■ Given entries:
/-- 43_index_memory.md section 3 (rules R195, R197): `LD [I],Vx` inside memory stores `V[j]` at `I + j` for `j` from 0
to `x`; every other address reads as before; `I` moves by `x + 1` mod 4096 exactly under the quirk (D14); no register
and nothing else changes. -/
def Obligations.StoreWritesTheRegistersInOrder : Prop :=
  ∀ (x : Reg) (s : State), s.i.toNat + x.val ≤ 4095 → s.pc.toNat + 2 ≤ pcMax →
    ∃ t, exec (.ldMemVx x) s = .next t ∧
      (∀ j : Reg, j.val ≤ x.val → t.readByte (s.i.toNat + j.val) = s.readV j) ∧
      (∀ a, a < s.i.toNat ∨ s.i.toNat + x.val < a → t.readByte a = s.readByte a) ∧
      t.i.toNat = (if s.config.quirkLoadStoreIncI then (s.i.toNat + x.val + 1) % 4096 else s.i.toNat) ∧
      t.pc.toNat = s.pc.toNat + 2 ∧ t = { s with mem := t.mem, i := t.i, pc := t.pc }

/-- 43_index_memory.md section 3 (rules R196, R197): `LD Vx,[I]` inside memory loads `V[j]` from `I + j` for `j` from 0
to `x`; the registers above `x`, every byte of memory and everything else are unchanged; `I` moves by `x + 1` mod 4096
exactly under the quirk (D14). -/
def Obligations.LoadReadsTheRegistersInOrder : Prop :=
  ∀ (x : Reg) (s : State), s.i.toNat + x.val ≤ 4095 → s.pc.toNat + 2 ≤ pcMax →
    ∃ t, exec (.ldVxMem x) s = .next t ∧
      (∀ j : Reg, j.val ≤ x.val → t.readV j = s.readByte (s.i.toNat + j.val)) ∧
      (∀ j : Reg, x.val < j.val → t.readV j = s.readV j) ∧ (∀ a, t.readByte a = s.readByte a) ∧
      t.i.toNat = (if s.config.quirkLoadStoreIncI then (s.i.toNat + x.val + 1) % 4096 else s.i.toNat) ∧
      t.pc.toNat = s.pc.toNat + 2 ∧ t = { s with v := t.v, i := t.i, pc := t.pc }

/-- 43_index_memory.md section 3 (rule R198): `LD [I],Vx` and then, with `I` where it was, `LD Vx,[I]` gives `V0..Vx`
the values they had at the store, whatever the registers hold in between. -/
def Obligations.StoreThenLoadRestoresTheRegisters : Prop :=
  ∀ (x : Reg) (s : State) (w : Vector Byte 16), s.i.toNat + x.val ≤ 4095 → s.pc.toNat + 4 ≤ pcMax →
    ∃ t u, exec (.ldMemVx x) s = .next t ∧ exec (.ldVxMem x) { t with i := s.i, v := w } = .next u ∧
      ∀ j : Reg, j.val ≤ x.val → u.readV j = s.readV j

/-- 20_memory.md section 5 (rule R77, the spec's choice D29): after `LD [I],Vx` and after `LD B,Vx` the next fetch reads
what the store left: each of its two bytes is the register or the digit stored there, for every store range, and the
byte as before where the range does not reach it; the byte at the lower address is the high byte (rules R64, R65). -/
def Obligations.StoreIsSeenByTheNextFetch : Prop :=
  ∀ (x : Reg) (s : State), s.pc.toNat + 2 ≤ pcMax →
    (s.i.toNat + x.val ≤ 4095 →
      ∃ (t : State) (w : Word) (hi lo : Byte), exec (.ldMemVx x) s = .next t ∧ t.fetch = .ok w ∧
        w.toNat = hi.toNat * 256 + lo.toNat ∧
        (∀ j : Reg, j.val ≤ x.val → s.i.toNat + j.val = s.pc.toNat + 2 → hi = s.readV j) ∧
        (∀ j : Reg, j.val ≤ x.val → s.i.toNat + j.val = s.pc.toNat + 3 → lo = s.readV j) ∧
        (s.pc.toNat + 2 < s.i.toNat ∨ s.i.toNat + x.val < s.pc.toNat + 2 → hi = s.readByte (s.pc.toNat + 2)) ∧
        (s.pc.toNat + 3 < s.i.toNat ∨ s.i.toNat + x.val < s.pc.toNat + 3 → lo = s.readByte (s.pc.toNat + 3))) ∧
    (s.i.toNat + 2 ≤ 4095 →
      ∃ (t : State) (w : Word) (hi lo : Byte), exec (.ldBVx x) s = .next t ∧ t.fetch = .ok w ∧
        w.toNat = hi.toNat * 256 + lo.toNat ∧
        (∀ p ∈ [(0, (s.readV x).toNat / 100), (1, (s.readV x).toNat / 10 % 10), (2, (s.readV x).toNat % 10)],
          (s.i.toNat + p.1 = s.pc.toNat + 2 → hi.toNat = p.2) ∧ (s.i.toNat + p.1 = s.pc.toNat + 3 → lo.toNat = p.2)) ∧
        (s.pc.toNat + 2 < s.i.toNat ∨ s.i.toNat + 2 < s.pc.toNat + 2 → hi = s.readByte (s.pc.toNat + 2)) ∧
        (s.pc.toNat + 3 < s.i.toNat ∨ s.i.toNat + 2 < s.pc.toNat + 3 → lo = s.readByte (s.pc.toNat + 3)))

■ Exercise objective: Copy each line of the listing that includes "Word".

■ Answer below:
      ∃ (t : State) (w : Word) (hi lo : Byte), exec (.ldMemVx x) s = .next t ∧ t.fetch = .ok w ∧
      ∃ (t : State) (w : Word) (hi lo : Byte), exec (.ldBVx x) s = .next t ∧ t.fetch = .ok w ∧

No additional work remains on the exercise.